When using the baseline model parameters, ERK and cyclin-D1 activities were equal at the steady state (Fig. 3, parameter combinations marked with an X). In addition, for all parameter sets and in each parameter scan, there were multiple other parameter combinations that resulted in equal ERK and cyclin-D1 activity (change in proliferation = 0, Fig. 3). This ensured the baseline model results were not unique and were therefore not resulting from any particular parameter settings.
The first scan investigated the parameters influencing the inhibition of DUSP1 by β-catenin. It revealed that the initial β-catenin activity level was not decisive on the proliferation status of the network when compared to the inhibition of DUSP1 by β-catenin (\({\beta }_{{dusp1}_{b{y}_{Bcat}}}\)) (Fig. 3A). In other words, the activity of β-catenin itself did not affect the steady state of Cyclin-D1 and ERK, whereas they were affected by the strength at which β-catenin inhibited DUSP. For values of \({\beta }_{{dusp1}_{b{y}_{Bcat}}}\) greater than 1, the ERK activity was higher than the cyclin-D1 activity (i.e., change in proliferation < 0). For values less than 1 of \({\beta }_{{dusp1}_{b{y}_{Bcat}}}\), the cyclin-D1 activity was higher than the ERK activity (change in proliferation > 0, Fig. 3A, Table S2).
The second scan was performed between \({\beta }_{{dusp1}_{b{y}_{Bcat}}}\) and \({\alpha }_{{dusp1}_{{by}_{erk}}},\) which are parameters that affect the strength of inhibition and activation of DUSP1, respectively. The results suggested that for the strong inhibition of DUSP1 by β-catenin (\({\beta }_{{dusp1}_{b{y}_{Bcat}}}\)= (5.0, 10.0)), the network exhibited decreased proliferation (change in proliferation < 0, Fig. 3B). This is true for all values of DUSP1 activation by ERK (\({\alpha }_{{dusp1}_{{by}_{erk}}}\)), although at \({\alpha }_{{dusp1}_{{by}_{erk}}}=(5.0, 10.0)\) the degree of the decrease in proliferation is smaller than for \({\alpha }_{{dusp1}_{{by}_{erk}}}=(0.5, 0.1)\). For the weaker inhibition of DUSP1 (\({\beta }_{{dusp1}_{b{y}_{Bcat}}}\)= (0.1, 0.5, 1.0)), on the other hand, the increased value of DUSP1 activation by ERK (\({\alpha }_{{dusp1}_{{by}_{erk}}}=(5.0, 10.0))\) resulted in increased proliferation (change in proliferation > 0, Fig. 3B). There exists a trade-off for values lower than or equal to 1 for both parameters, when the inhibition of DUSP1 by β-catenin exceeded the value of the activation of DUSP1 by ERK, the network exhibited mildly decreased proliferation (change in proliferation < 0, Fig. 3B). Whereas when \({\beta }_{{dusp1}_{b{y}_{Bcat}}}\) was smaller than \({\alpha }_{{dusp1}_{{by}_{erk}}}\), the proliferation mildly increased (change in proliferation > 0, Fig. 3B, Table S3).
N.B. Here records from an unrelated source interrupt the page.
-- ==== Sys2Proof/Machine/Engine.lean ====
section
/-! DEFINITION. The engine's turn, the completion of the command in PENDING (41_control.md R221 to R223), and what one
turn of any agent does. -/

namespace Sys2Proof.Machine

/-- Completion (R222, R223): decode PENDING and apply the command; a word that does not decode completes with ILLEGAL
(R146, R332). -/
def State.completion (s : State) : Result :=
  match decode s.pending with
  | .ok i => exec i s
  | .error _ => raise .illegal s

/-- The engine's turn: completion is its one step, enabled while BUSY = 1 (R221); idle, it has none and nothing changes
(R371, R384; log 13). -/
def State.engineTurn (s : State) : Result := if s.busy then s.completion else .next s

/-- One turn (R115): a bus transaction, the engine's step or a hardware reset. -/
def State.take (s : State) : Turn → Result
  | .host t => .next (s.serve t)
  | .engine => s.engineTurn
  | .reset => .next s.hardReset

/-- The next word the engine runs is the one issued last: `withFetchWord` issues the word (R220) and gives the engine the
next turn, so that the next step is this command's completion (log 11). -/
def State.issueNow (s : State) (v : Word) : State :=
  { s.issue v with turns := .engine :: s.turns }

end Sys2Proof.Machine
end

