/-- R104 and R73's second sentence: an accepted word write to MSG stores its four bytes big-endian, a byte write its low
byte, and every other byte of MSG, every register and every flag stays. -/
def Obligations.MsgWritesAreBigEndian : Prop :=
  ∀ (s : State) (k : Nat) (v : Word), s.busy = false → s.cfg.Legal → k < s.cfg.msgCap →
    (k % 4 = 0 → ∃ t : State, s.serve (.write (s.cfg.base + 0x1000 + k) .word v) = t ∧
      t = { s with mem := t.mem, replies := { busy := false, response := .writeOk } :: s.replies } ∧
      (∀ j : Nat, t.msgByte j =
        if j = k then BitVec.ofNat 8 (v.toNat / 2 ^ 24) else if j = k + 1 then BitVec.ofNat 8 (v.toNat / 2 ^ 16)
        else if j = k + 2 then BitVec.ofNat 8 (v.toNat / 2 ^ 8) else if j = k + 3 then BitVec.ofNat 8 v.toNat
        else s.msgByte j) ∧
      be32 (t.msgByte k) (t.msgByte (k + 1)) (t.msgByte (k + 2)) (t.msgByte (k + 3)) = v) ∧
    (∃ t : State, s.serve (.write (s.cfg.base + 0x1000 + k) .byte v) = t ∧
      t = { s with mem := t.mem, replies := { busy := false, response := .writeOk } :: s.replies } ∧
      ∀ j : Nat, t.msgByte j = if j = k then BitVec.ofNat 8 v.toNat else s.msgByte j)

/-- R70: a word write to H[i] while BUSY = 0 sets that word and changes nothing else; while BUSY = 1 it is dropped. -/
def Obligations.HWriteSetsOneWord : Prop :=
  ∀ (s : State) (i : Fin 8) (v : Word),
    (s.busy = false → ∃ t : State, s.serve (.write (s.cfg.base + 0x040 + 4 * i.val) .word v) = t ∧
      t = { s with h := t.h, replies := { busy := false, response := .writeOk } :: s.replies } ∧
      ∀ j : Fin 8, t.h[j] = if j = i then v else s.h[j]) ∧
    (s.busy = true → s.serve (.write (s.cfg.base + 0x040 + 4 * i.val) .word v) =
      { s with ovr := true, replies := { busy := true, response := .writeOk } :: s.replies })

/-- R71: a word write to MSG_LEN while BUSY = 0 sets it and restarts the sequencer, unpadded, in one step; it is accepted
for every value. -/
def Obligations.MsgLenWriteRestarts : Prop :=
  ∀ (s : State) (v : Word), s.busy = false →
    s.serve (.write (s.cfg.base + 0x00C) .word v) =
      { s with
        msgLen := v, padded := false, nblk := 0, blkIdx := 0, phase := .empty, roundCtr := 0,
        replies := { busy := false, response := .writeOk } :: s.replies }

/-- R72: a word write to STATUS clears DONE and OVR by bits 1 and 5 and changes nothing else, whatever BUSY is. -/
def Obligations.StatusWriteClearsByOnes : Prop :=
  ∀ (s : State) (v : Word), ∃ t : State, s.serve (.write (s.cfg.base + 0x004) .word v) = t ∧
    t = { s with
      done := t.done, ovr := t.ovr, replies := { busy := s.busy, response := .writeOk } :: s.replies } ∧
    t.done = (if v.toNat / 2 % 2 = 1 then false else s.done) ∧
    t.ovr = (if v.toNat / 2 ^ 5 % 2 = 1 then false else s.ovr)

/-- 10_state.md R62 and R73's first sentence: a word write to IRQ_EN sets DONE_IE to bit 0 and changes nothing else,
whatever BUSY is. -/
def Obligations.IrqEnWriteSetsDoneIe : Prop :=
  ∀ (s : State) (v : Word), s.serve (.write (s.cfg.base + 0x008) .word v) =
    { s with
      doneIe := decide (v.toNat % 2 = 1), replies := { busy := s.busy, response := .writeOk } :: s.replies }

/-- R337: while BUSY = 1 an accepted write to CTRL, MSG_LEN, H or MSG is dropped, sets OVR and changes nothing else; only a
write-1-to-clear of bit 5, SRESET or hardware reset clears OVR. -/
def Obligations.OverrunDropsTheWrite : Prop :=
  (∀ (s : State) (addr : Nat) (size : Size) (v : Word), s.busy = true →
    (accessTarget s.cfg .write addr size).isSome = true →
    (addr - s.cfg.base < 0x004 ∨ (0x00C ≤ addr - s.cfg.base ∧ addr - s.cfg.base < 0x010) ∨
      (0x040 ≤ addr - s.cfg.base ∧ addr - s.cfg.base < 0x060) ∨ 0x1000 ≤ addr - s.cfg.base) →
    s.serve (.write addr size v) =
      { s with ovr := true, replies := { busy := true, response := .writeOk } :: s.replies }) ∧
  (∀ s t : State, s.ovr = true → step s = .next t → t.ovr = false →
    s.ResetsNext ∨
    (∃ (rest : List Turn) (v : Word), s.turns = .host (.write (s.cfg.base + 0x004) .word v) :: rest ∧
      v.getLsbD 5 = true) ∨
    (s.CompletesNext ∧ decode s.pending = .ok .sreset))
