-- ==== Sys2Proof/Laws/Ops.lean ====
section
/-! SUPPORT. Once for each shared operation, everything it can do: the engine's access to MSG, the padding in place, the
compression of a Block, and the loop over the Blocks. -/

namespace Sys2Proof.Machine

/-- `memRead` answers exactly inside the buffer, with the bytes that are there. -/
theorem State.memRead_of_le {s : State} {k n : Nat} (h : k + n ≤ s.cfg.msgCap) :
    s.memRead k n = some (Vector.ofFn fun i : Fin n => s.msgByte (k + i.val)) := by
  simp [State.memRead, h]

theorem State.memRead_eq_some {s : State} {k n : Nat} {b : Vector Byte n} :
    s.memRead k n = some b ↔ k + n ≤ s.cfg.msgCap ∧ ∀ i : Fin n, b[i] = s.msgByte (k + i.val) := by
  constructor
  · intro h
    unfold State.memRead at h
    split at h
    · rename_i hk
      refine ⟨hk, fun i => ?_⟩
      rw [← Option.some.inj h]
      simp
    · cases h
  · rintro ⟨hk, hb⟩
    rw [State.memRead_of_le hk]
    refine congrArg some (Vector.ext fun i hi => ?_)
    simpa using (hb ⟨i, hi⟩).symm

/-- States that show the same bytes in a buffer of the same size read the same. -/
theorem State.memRead_congr {s t : State} (hc : t.cfg.msgCap = s.cfg.msgCap) (hb : ∀ k, t.msgByte k = s.msgByte k)
    (k n : Nat) : t.memRead k n = s.memRead k n := by
  simp only [State.memRead, hc, hb]

theorem State.memWrite_eq_some {s t : State} {k : Nat} {bs : List Byte} (h : s.memWrite k bs = some t) :
    k + bs.length ≤ s.cfg.msgCap ∧ t = { s with mem := Memory.writeBytes s.mem k bs } := by
  unfold State.memWrite at h
  split at h
  · exact ⟨‹_›, (Option.some.inj h).symm⟩
  · cases h

/-- The state after a padding that fits. -/
def State.paddedState (s : State) : State :=
  { s with
    mem := Memory.writeBytes s.mem s.msgLen.toNat (padBytes s.cfg.lenMode s.msgLen.toNat)
    nblk := BitVec.ofNat 32 (nblkOf s.msgLen.toNat), blkIdx := 0, roundCtr := 0, padded := true, phase := .empty }

/-- The padding in place never fails when the Padded Message fits (R121, R240). -/
theorem State.padInPlace_of_le {s : State} (h : padLen s.msgLen.toNat ≤ s.cfg.msgCap) :
    s.padInPlace = some s.paddedState := by
  have hp := padLen_ge s.msgLen.toNat
  have hl := padBytes_length s.cfg.lenMode s.msgLen.toNat
  simp only [State.padInPlace, State.memWrite]
  rw [if_pos (by omega)]
  rfl

theorem State.padInPlace_eq_some {s t : State} (h : s.padInPlace = some t) :
    padLen s.msgLen.toNat ≤ s.cfg.msgCap ∧ t = s.paddedState := by
  have hp := padLen_ge s.msgLen.toNat
  have hl := padBytes_length s.cfg.lenMode s.msgLen.toNat
  unfold State.padInPlace at h
  dsimp only at h
  split at h
  · cases h
  · rename_i u hu
    obtain ⟨h1, rfl⟩ := State.memWrite_eq_some hu
    exact ⟨by omega, (Option.some.inj h).symm⟩

/-- Every byte of the buffer after the padding (R240). -/
theorem State.paddedState_msgByte (s : State) (k : Nat) :
    s.paddedState.msgByte k =
      if s.msgLen.toNat ≤ k ∧ k < padLen s.msgLen.toNat then
        (padBytes s.cfg.lenMode s.msgLen.toNat).getD (k - s.msgLen.toNat) 0
      else s.msgByte k := by
  have hp := padLen_ge s.msgLen.toNat
  have hl := padBytes_length s.cfg.lenMode s.msgLen.toNat
  have h := s.msgByte_writeBytes (padBytes s.cfg.lenMode s.msgLen.toNat) s.msgLen.toNat k
  have e : s.paddedState.msgByte k =
      { s with mem := Memory.writeBytes s.mem s.msgLen.toNat (padBytes s.cfg.lenMode s.msgLen.toNat) }.msgByte k := rfl
  rw [e, h]
  congr 1
  apply propext
  omega

/-! ## The Message and the Padded Message in the buffer -/

theorem State.message_length (s : State) : s.message.length = s.msgLen.toNat := by simp [State.message]

theorem State.message_getElem? (s : State) (k : Nat) (h : k < s.msgLen.toNat) :
    s.message[k]? = some (s.msgByte k) := by
  simp [State.message, List.getElem?_range h]

/-- The buffer after the padding holds the Padded Message (R241). -/
theorem State.paddedMessage_getElem? (s : State) (k : Nat) (h : k < padLen s.msgLen.toNat) :
    (paddedMessage s.cfg.lenMode s.message)[k]? = some (s.paddedState.msgByte k) := by
  have hl := padBytes_length s.cfg.lenMode s.msgLen.toNat
  rw [State.paddedState_msgByte]
  by_cases hk : k < s.msgLen.toNat
  · rw [if_neg (by omega), paddedMessage, List.getElem?_append_left (by rw [State.message_length]; exact hk),
      State.message_getElem? s k hk]
  · rw [if_pos ⟨by omega, h⟩, paddedMessage, List.getElem?_append_right (by rw [State.message_length]; omega),
      State.message_length, List.getElem?_eq_getElem (by omega), List.getD_eq_getElem _ _ (by omega)]

/-- Block `j` of the buffer after the padding is Block `j` of the Padded Message (R241). -/
theorem State.paddedState_memRead (s : State) (j : Nat) (hj : j < nblkOf s.msgLen.toNat)
    (h : padLen s.msgLen.toNat ≤ s.cfg.msgCap) :
    s.paddedState.memRead (64 * j) 64 = some (blockOf (paddedMessage s.cfg.lenMode s.message) j) := by
  have hp := padLen_eq s.msgLen.toNat
  rw [State.memRead_eq_some]
  refine ⟨by show 64 * j + 64 ≤ s.cfg.msgCap; omega, fun i => ?_⟩
  have hi := i.isLt
  rw [blockOf_getElem, List.getD_eq_getElem?_getD, State.paddedMessage_getElem? s _ (by omega)]
  rfl

/-! ## Compression -/

/-- The state after the Block `b` is compressed into `H`. -/
def State.withBlock (s : State) (b : Vector Byte 64) : State :=
  { s with
    w := schedule b
    wv := rounds (schedule b) 0 64 s.h
    h := compressBlock s.h b }

theorem State.compressAt_of_memRead {s : State} {j : Nat} {b : Vector Byte 64}
    (h : s.memRead (64 * j) 64 = some b) : s.compressAt j = some (s.withBlock b) := by
  unfold State.compressAt
  rw [h]
  rfl

theorem State.compressAt_eq_some {s t : State} {j : Nat} (h : s.compressAt j = some t) :
    ∃ b, s.memRead (64 * j) 64 = some b ∧ t = s.withBlock b := by
  unfold State.compressAt at h
  split at h
  · cases h
  · rename_i b hb
    exact ⟨b, hb, (Option.some.inj h).symm⟩

/-- One Block of DIGEST's loop. -/
theorem State.compressFrom_succ {s : State} {j n : Nat} {b : Vector Byte 64}
    (h : s.memRead (64 * j) 64 = some b) : s.compressFrom j (n + 1) = (s.withBlock b).compressFrom (j + 1) n := by
  rw [State.compressFrom, State.compressAt_of_memRead h]

/-- The loop changes `H`, `W` and `WV` only. -/
theorem State.compressFrom_frame {s t : State} {j n : Nat} (h : s.compressFrom j n = some t) :
    t = { s with h := t.h, w := t.w, wv := t.wv } := by
  induction n generalizing s j with
  | zero =>
    rw [State.compressFrom] at h
    cases h
    rfl
  | succ n ih =>
    rw [State.compressFrom] at h
    split at h
    · cases h
    · rename_i u hu
      obtain ⟨b, -, rfl⟩ := State.compressAt_eq_some hu
      have := ih h
      exact this

/-- The loop from Block `j` of the Padded Message `p`, with `H` the chaining value after the first `j` Blocks: `H` is
chained over `n + 1` Blocks, `W` and `WV` are the last Block's. -/
theorem State.compressFrom_chain {s : State} {p : List Byte} (n j : Nat)
    (hb : ∀ i, i < j + (n + 1) → s.memRead (64 * i) 64 = some (blockOf p i)) (hh : s.h = chain p j) :
    s.compressFrom j (n + 1) = some { s with
      h := chain p (j + (n + 1))
      w := schedule (blockOf p (j + n))
      wv := rounds (schedule (blockOf p (j + n))) 0 64 (chain p (j + n)) } := by
  induction n generalizing s j with
  | zero =>
    rw [State.compressFrom_succ (hb j (by omega)), State.compressFrom]
    simp only [State.withBlock, hh, Nat.add_zero, Nat.zero_add]
    rfl
  | succ n ih =>
    rw [State.compressFrom_succ (hb j (by omega)), ih (j + 1)]
    · simp only [State.withBlock, show j + 1 + (n + 1) = j + (n + 1 + 1) by omega, show j + 1 + n = j + (n + 1) by omega]
    · intro i hi
      exact hb i (by omega)
    · simp only [State.withBlock, hh]
      rfl

end Sys2Proof.Machine
end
The third parameter set explored the activation and inhibition of ERK by the downstream effectors of the PDGFRs and DUSP1, respectively. The results suggested that, apart from the combination of the weakest possible inhibition of ERK by DUSP1 (\({\beta }_{{erk}_{b{y}_{dusp1}}}\)= (0.1, 0,5)) and the strongest possible activation of ERK by MEK (\({\alpha }_{er{k}_{b{y}_{mek}}}\)= (10.0, 5.0, 1.0)), the network exhibited no change in proliferation or slightly increased proliferation (Fig. 3C). In general, the change in proliferation was numerically low for all parameter combinations (Fig. 3C , Table S4), suggesting the robust control over ERK activation and inhibition to be important mechanisms in keeping the proliferative status of the network under control.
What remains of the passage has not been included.